Version 16 (modified by steve, 12 years ago) (diff) |
---|
INSTALLING anuga_parallel
First you should install the most uptodate version of the code. Follow the instructions to install Anuga on Ubuntu. This should download the anuga code (along with the parallel code) to a directory of the form
/home/username/anuga_core
where username is of course your username on your machine.

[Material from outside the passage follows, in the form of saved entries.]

/-- The reference window of a pair as CTU row `r` needs it: the bands it holds already, and the rest read; or the place of poisoned
data. -/
def Chip.fillWindow (c : Chip) (a : Alloc) (d : Nat) (tile : Nat × Nat) (want : List (Nat × Nat)) (win : List Band) :
    Except Place (List Band) :=
  readAll (fun (k, r) =>
    match win.find? fun b => b.surface = k && b.row = r with
    | some b => .ok b
    | none => (readAll (fun (off, n) => c.allocRead a off n) (bandRanges d tile k r)).map fun rows =>
        ({ surface := k, row := r, bytes := rows } : Band)) want

/-- The window of every pair of a gang, rank by rank; where some band does not answer yet there is none. -/
inductive Windows where
  | busy
  | lost (at_ : Place)
  | ok (ws : List (List Band))

def Chip.windowsFor (c : Chip) (x : Ctx) (d : Nat) (s : StreamSt) (refs : List Nat) (fresh : Bool) : Windows :=
  let surfaces := refs.filterMap s.surfaceOf
  let want := bandsWanted d s.row surfaces
  match c.refAlloc? x s.entry with
  | none => .ok (s.pairs.map fun _ => [])
  | some a =>
    let held (i : Nat) : List Band := if fresh then [] else (c.areaOf s i).window
    let tiles := (cmTiles d).zipIdx
    if tiles.any fun (t, i) => want.any fun (k, r) => !((held i).any fun b => b.surface = k && b.row = r)
        && (bandRanges d t k r).any fun (off, n) => !c.allocReady a off n then .busy
    else match readAll (fun (t, i) => c.fillWindow a d t want (held i)) tiles with
      | .error p => .lost p
      | .ok ws => .ok ws

/-! ## Coding a CTU row (R441, R451 to R458) -/

/-- The slot that opens when slot `k` has been read: two after it in raster order (R451). -/
def PairArea.reopen (a : PairArea) (rows frames : Nat) (k : RowSlot) : PairArea :=
  { a with slots := (a.slots.filter fun o => !(o.frame = k.frame && o.row = k.row))
                      ++ (rasterSlot rows frames (k.frame * rows + k.row + 2)).toList }

/-- The class entries of the 64 x 64 blocks of a tile's part of CTU row `r`, and their segments. -/
def rowClasses (x : Ctx) (d : Nat) (roi : List Nat) (tile : Nat × Nat) (r : Nat) : List Nat :=
  (List.range (ceilDiv tile.2 64)).map fun b => blockClass x d roi (ceilDiv (cmWidth d) 64 * r + tile.1 / 64 + b)
def rowSegments (d : Nat) (roi : List Nat) (tile : Nat × Nat) (r : Nat) : List Nat :=
  if cmCodec d = 1 && cmRoi d != noTensor
  then (List.range (ceilDiv tile.2 64)).map fun b => roi.getD (ceilDiv (cmWidth d) 64 * r + tile.1 / 64 + b) 0 else []

/-- A tile's part of a CTU row, to be coded at frame QP `f` (R457). -/
def atFrameQp (x : Ctx) (d f : Nat) (roi : List Nat) (tile : Nat × Nat) (t : Config.TileRow) : Config.TileRow :=
  { t with base := quantIndex (cmCodec d) f,
           quant := (rowClasses x d roi tile t.row).map fun w => quantIndex (cmCodec d) (blockQp d f w) }

/-- What rank `i` codes its part of the CTU row from. -/
def tileRow (x : Ctx) (d : Nat) (s : StreamSt) (tile : Nat × Nat) (samples : List Nat × List Nat × List Nat) (win : List Band) :
    Config.TileRow :=
  let surfaces := s.refs.filterMap s.surfaceOf
  atFrameQp x d s.qp s.roi tile
  { key := isKeyFrame d s.frame s.ctl, row := s.row, left := tile.1, width := tile.2, luma := samples.1, cb := samples.2.1,
    cr := samples.2.2, bands := surfaces.map fun k => (win.filter (·.surface = k)).flatMap (·.bytes),
    motion := surfaces.map fun k => ((s.surfaces.getD k none).map (·.decided)).getD [] |>.flatten,
    base := 0, quant := [], segment := rowSegments d s.roi tile s.row, intra := (rowClasses x d s.roi tile s.row).map classIntra,
    tools := encoderTools (cmCodec d), range := searchRange, precision := searchPrecision (cmCodec d) }

/-- A pixel engine codes its part of a CTU row into the syntax buffer, and the entropy engine codes that into the bitstream buffer,
in the same order (R440, assumption 103, DEDUCED). -/
def PairArea.codeRow (a : PairArea) (d : Nat) (t : Config.TileRow) : PairArea :=
  let row := Config.codeRow d a.coded t
  { a with coded := a.coded ++ [row],
           bits := a.bits ++ Config.entropyRow d (a.coded.map (·.decisions)) row.decisions }

/-- The CTU row that a stream `s` has come to is coded by every pair of the gang. `ws` are the reference windows, `k` the slot. -/
def Chip.codeCtuRow (c : Chip) (x : Ctx) (d : Nat) (s : StreamSt) (k : RowSlot) (ws : List (List Band)) : Chip :=
  let rows := ctuRows d
  let samples := (cmTiles d).zipIdx.map fun (_, i) =>
    rowSamples d s.row (((c.areaOf s i).slots.find? fun o => o.frame = k.frame && o.row = k.row).elim [] (·.have_))
  let stat := samples.flatMap fun z => Config.sampleStats z.1 z.2.1 z.2.2
  let stats := s.stats ++ [stat]
  let s := if s.row = 0
    then { s with qp := frameQp d (isKeyFrame d s.frame s.ctl) (Config.rateControl d (isKeyFrame d s.frame s.ctl) s.sizes stats) }
    else s
  let parts := (cmTiles d).zipIdx.map fun (t, i) => tileRow x d s t (samples.getD i ([], [], [])) (ws.getD i [])
  let c := c.updAreas s fun i a =>
    (parts[i]?.elim a ({ a with window := ws.getD i [] }.codeRow d)).reopen rows (streamFrames x d) k
  c.updStream s.id fun _ =>
    { s with stats := stats, taken := s.taken ++ [parts], row := s.row + 1, recordDue := s.row + 1 = rows }

/-- The pixel engines begin the next CTU row once its slot holds every row and the reference windows hold the bands that it
searches; a frame reads its control word and its regions first (R452, R454 to R456). -/
def ctuRowStart (st : Nat) (c : Chip) : Chip :=
  match c.stream? st with
  | none => c
  | some s => match c.streamCtx s with
    | none => c
    | some x =>
      let d := streamDesc x s.entry
      match (c.slotsOf s).find? fun k => k.frame = s.frame && k.row = s.row with
      | none => c
      | some k =>
        if s.recordDue || !(ctuLuma d s.row).all (fun y => k.have_.any (·.y = y)) then c
        else
          let go (s : StreamSt) : Chip := match c.windowsFor x d s s.refs (s.row = 0) with
            | .busy => c
            | .lost at_ => c.poisonRefFence x.j at_
            | .ok ws => c.codeCtuRow x d s k ws
          if s.row != 0 then go s
          else match c.frameStart x d s.frame with
            | .busy => c
            | .lost tid at_ => c.poisonFence x.j tid at_
            | .bad => c.raiseCameo s stCameoControl s.frame
            | .ok ctl roi =>
              let (lt, fb) := applyControl d s.frame ctl s.lt
              go { s with ctl := ctl, roi := roi, lt := lt, fallback := fb, refs := frameRefs d s.frame ctl lt }

def execCtuRowStart (st : Nat) (s : State) : Out := onChip (.ctuRowStart st) s (ctuRowStart st)

/-! ## Records (R453, R458, R460, R461) -/

/-- A record's bytes (Table 13.9). -/
def recordBytes (frame type qp : Nat) (mark : Bool) (slot cpb : Nat) (fallback hrd : Bool) (payload : List Byte) : List Byte :=
  let b (f : Bool) : Nat := if f then 1 else 0
  let h := frame <<< 480 + payload.length <<< 448 + type <<< 444 + qp <<< 438 + b mark <<< 437 + slot <<< 435
    + cpb <<< 403 + b fallback <<< 402 + b hrd <<< 401
  leBytes 64 h ++ padTo payload (roundUp payload.length 64)

def endRecord : List Byte := recordBytes u32max 2 0 false 0 0 false false []

/-- A NAL unit in an Annex B byte stream: its start code before it. -/
def annexB (nal : List Byte) : List Byte := [0, 0, 0, 1] ++ nal

/-- The leb128 form of a size, and a low-overhead OBU of a type, with its size. -/
def leb128 : (fuel n : Nat) → List Byte
  | 0, _ => []
  | fuel + 1, n => if n < 128 then [BitVec.ofNat 8 n] else BitVec.ofNat 8 (128 + n % 128) :: leb128 fuel (n / 128)
def obu (type : Nat) (payload : List Byte) : List Byte :=
  BitVec.ofNat 8 (8 * type + 2) :: (leb128 8 payload.length ++ payload)

/-- The tiles of an AV1 frame in tile order, each but the last after its size less one in `n` bytes. -/
def joinTiles (n : Nat) : List (List Byte) → List Byte
  | [] => []
  | [t] => t
  | t :: ts => leBytes n (t.length - 1) ++ t ++ joinTiles n ts

/-- The rate and the size of the coded picture buffer that a stream promises to conform to, in bits (Table 13.8). -/
def promised (d : Nat) : Option (Nat × Nat) :=
  if cpbMode d then some (1000 * (if cmMode d = 2 then cmMaxBitrate d else cmBitrate d), 1000 * cmHrdBuffer d) else none

/-- What the sequence-level headers of a stream say: tile columns of uniform spacing (R441), the colour codes of its descriptor (R444),
chroma_sample_loc_type 1 for HEVC and chroma_sample_position 0 for AV1 (R450), diff_cu_qp_delta_depth 0 (R457), the parameters
promised (R458), and the tools of Table 13.3. -/
def streamHead (d : Nat) : Config.StreamHead :=
  { profile := if cmCodec d = 1 then .av1Main else if cmTenBit d then .hevcMain10 else .hevcMain,
    width := cmWidth d, height := cmHeight d, tenBit := cmTenBit d, block := 64,
    uniform := true, columns := cmGang d, columnsLog2 := fld d 506 504,
    primaries := cmPrimaries d, transfer := cmTransfer d, matrixCoeffs := cmMatrixCoeffs d, fullRange := cmFullRange d,
    chromaLoc := if cmCodec d = 1 then 0 else 1, rate := (cmFpsNum d, cmFpsDen d), qpDeltaDepth := 0, buffer := promised d,
    tools := encoderTools (cmCodec d), points := 1 }

/-- What a frame is (R453). -/
def frameType (codec : Nat) (key : Bool) : Config.FrameType :=
  if codec = 1 then (if key then .keyFrame else .interSingle) else (if key then .idr else .pSlices)
def keyType : Config.FrameType → Bool
  | .idr | .keyFrame => true
  | .pSlices | .interSingle => false

/-- The entry points of joined tiles: each tile after the first begins where the one before it ends (R461). -/
def entryPoints (tiles : List (List Byte)) : List Nat := tiles.dropLast.map (·.length)

/-- The payload of a frame from its tiles in tile order (R453, R460, R461): for HEVC an Annex B byte stream, with VPS, SPS and PPS in
a key frame, and the tiles joined in a slice that holds the entry points; for AV1 a temporal unit of low-overhead OBUs: a
temporal delimiter, in a key frame a sequence header, and the frame. -/
def framePayload (d : Nat) (h : Config.FrameHead) (tiles : List (List Byte)) : List Byte :=
  let z := streamHead d
  if cmCodec d = 1 then
    obu 2 [] ++ (if keyType h.type then obu 1 (Config.sequenceHeader z) else [])
      ++ obu 6 (Config.frameHeader z h ++ joinTiles (1 + Config.tileSizeBytes z h % 4) tiles)
  else
    (if keyType h.type then (List.range 3).flatMap fun k => annexB (Config.parameterSet k z) else [])
      ++ (Config.messages z h).flatMap annexB ++ annexB (Config.sliceUnit z h (entryPoints tiles) tiles.flatten)

/-- The quantiser index of each AV1 segment of a frame with regions: segment c takes class c, base_q_idx and alt_q together being
5 x QP (R457). -/
def segmentQuants (x : Ctx) (d qp : Nat) : List Nat :=
  if cmCodec d = 1 && cmRoi d != noTensor
  then (List.range 8).map fun k => quantIndex 1 (blockQp d qp (fld (x.const (cmClasses d)) (16 * k + 15) (16 * k))) else []

/-- What the headers of the frame just coded say. -/
def frameHead (x : Ctx) (d : Nat) (s : StreamSt) : Config.FrameHead :=
  { frame := s.frame, type := frameType (cmCodec d) (isKeyFrame d s.frame s.ctl), base := quantIndex (cmCodec d) s.qp,
    refs := s.refs, lt := s.lt, mark := if fcMark s.ctl then some (fcSlot s.ctl) else none, segments := segmentQuants x d s.qp }

/-- The payload of the frame just coded: gang rank 0 joins what the bitstream buffers of the gang hold (R461). -/
def Chip.codedPayload (c : Chip) (x : Ctx) (d : Nat) (s : StreamSt) : List Byte :=
  framePayload d (frameHead x d s) ((List.range s.pairs.length).map fun i => (c.areaOf s i).bits)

Make sure you have setup your PYTHONPATH to point to location of the source directory
For instance I have the following line in my .bashrc file
export PYTHONPATH=/home/username/anuga_core/source
At this stage you should have a working version of the sequential anuga program. I.e. you should be able to run command
python test_all.py
from the anuga_core directory and have your installation pass all the unit tests (well nearly all, as this is the development version and there are sometimes a few unit tests that fail).
anuga_parallel
Now to get anuga_parallel to work, we need to install some other packages.
MPI
Now you need to install MPI on your system. OPENMPI and MPICH2 are supported by pypar (see below) so both should be ok. But I tend to use mpich2.
So install mpich2 on your system via apt-get
sudo apt-get install mpich2
Make sure mpi works. You should be able to run a program in parallel. Try something as simple as
mpirun -np 4 pwd
should produce the output of pwd 4 times.
PYPAR
We use pypar as the interface between mpi and python. The most recent version of PYPAR is available from http://code.google.com/p/pypar/
(There is an old version on sourceforge, don't use that)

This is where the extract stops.